Document Type

Honors Thesis

Publication Date

Spring 5-2016


Since the early 1800s, state committees and legislatures have been drawing districts in order to win elections by splitting and grouping populations to promote their chances of victory, a process called gerrymandering. Little consensus can be found in past work as some studies claim that current partisan gridlock is partially related to this procedure, while other works have found that sorting and the spatial distribution of partisanship account for gridlock. This exercise seeks to measure the impact of gerrymandering by comparing the party makeup of the current U.S. House delegation to the natural partisan makeup of a state as determined by a randomized process.

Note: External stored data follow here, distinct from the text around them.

-- ==== Sys2Proof/Machine/Operands.lean ====
section
/-! DEFINITION. The operands of the decode commands: the frame's bits (R28), the bit-field extractor
(R120 to R125) and the bytes of the payload it returns (R12). -/

namespace Sys2Proof.Machine

/-- The register FRAME`k` (R28). There is no FRAME4: positions past 127 are never read (R124), and the
last arm only makes the function total (log entry 7). -/
def frameWord (f : Frame) : Nat → Word
  | 0 => f.w0
  | 1 => f.w1
  | 2 => f.w2
  | 3 => f.w3
  | _ => 0

/-- `FrameBit(i)`, the frame's bit `i` counted from 0 at the first-received bit: bit `31 - (i & 31)` of
the register FRAME`{i >> 5}` (R28). -/
def frameBit (f : Frame) (i : Nat) : Bool :=
  (frameWord f (i / 32)).getLsbD (31 - i % 32)

/-- The byte whose bit 7 is `bit 0`, down to bit 0, which is `bit 7`: most significant bit first
(R56, R121). -/
def packByte (bit : Nat → Bool) : Byte :=
  BitVec.ofBool (bit 0) ++ BitVec.ofBool (bit 1) ++ BitVec.ofBool (bit 2) ++ BitVec.ofBool (bit 3) ++
    BitVec.ofBool (bit 4) ++ BitVec.ofBool (bit 5) ++ BitVec.ofBool (bit 6) ++ BitVec.ofBool (bit 7)

/-- Byte `j` of the extracted field: its bits past `count` are 0 (R121). -/
def extractByte (f : Frame) (start count j : Nat) : Byte :=
  packByte fun k => decide (8 * j + k < count) && frameBit f (start + (8 * j + k))

/-- The precondition of `Extract(start, count)` on a frame of `len` bits (R122), with the capacity of
the frame buffer, past which no frame bit exists (R28, log entry 7). -/
abbrev extractPre (len start count : Nat) : Prop :=
  start + count ≤ len ∧ start + count ≤ Config.frameCapBits

/-- `Extract(start, count)` on a frame of `len` bits: `ceil(count / 8)` bytes, left-justified (R121).
The precondition of R122 is an argument, so a call that breaks it cannot be written. -/
def extract (f : Frame) (len start count : Nat) (_pre : extractPre len start count) : List Byte :=
  (List.range ((count + 7) / 8)).map (extractByte f start count)

/-- The extractor exposed on its own: it refuses a call that breaks the precondition (R122). -/
def extractRefusing (f : Frame) (len start count : Nat) : Except Refusal (List Byte) :=
  if h : extractPre len start count then .ok (extract f len start count h)
  else .error .extractPrecondition

/-- `b[j]`, byte `j` of a payload (R12); a byte past the payload's end is 0 (R37). -/
def payloadByte (b : List Byte) (j : Nat) : Byte :=
  b.getD j 0

end Sys2Proof.Machine
end

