-- ==== Sys2Proof/Machine/Step.lean ====
section
/-! DEFINITION. The step function, and the placing of a command where the next step runs it. -/

namespace Sys2Proof.Machine

/-- One step (R90). -/
def step (s : State) : Host.Outcome State Fault Refusal :=
  nextTurn s

/-- `s` with the command word `w` of `nbits` bits accepted and the engine's turn next, so that the very
next step completes exactly that command (R92, R93, log entry 5). -/
def State.withFetchWord (s : State) (nbits w : Nat) : State :=
  commandInFlight (BitVec.ofNat 32 (w % 2 ^ nbits)) s

end Sys2Proof.Machine
end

This project removes political bias in the redistricting process through a series of Monte Carlo simulations to randomly assign Census tracts to ad hoc districts that are within one percent population of each other in a given state. These aggregated districts and corresponding demographic data are then compared to historical House election results from the modern era to produce likely victors using a regression model. This approach determines a framework for the natural partisanship of the congressional delegation from each state. The delegation suggested by the regression model is then compared to the actual partisan makeup of each delegation, producing evidence that is used to evaluate the impact of current redistricting practices on the party makeup of Congress. This process can be used to predict the election results of potential redistricting plans, and potentially identify the use of gerrymandering in a way that can have serious implications for litigation and policymaking surrounding redistricting.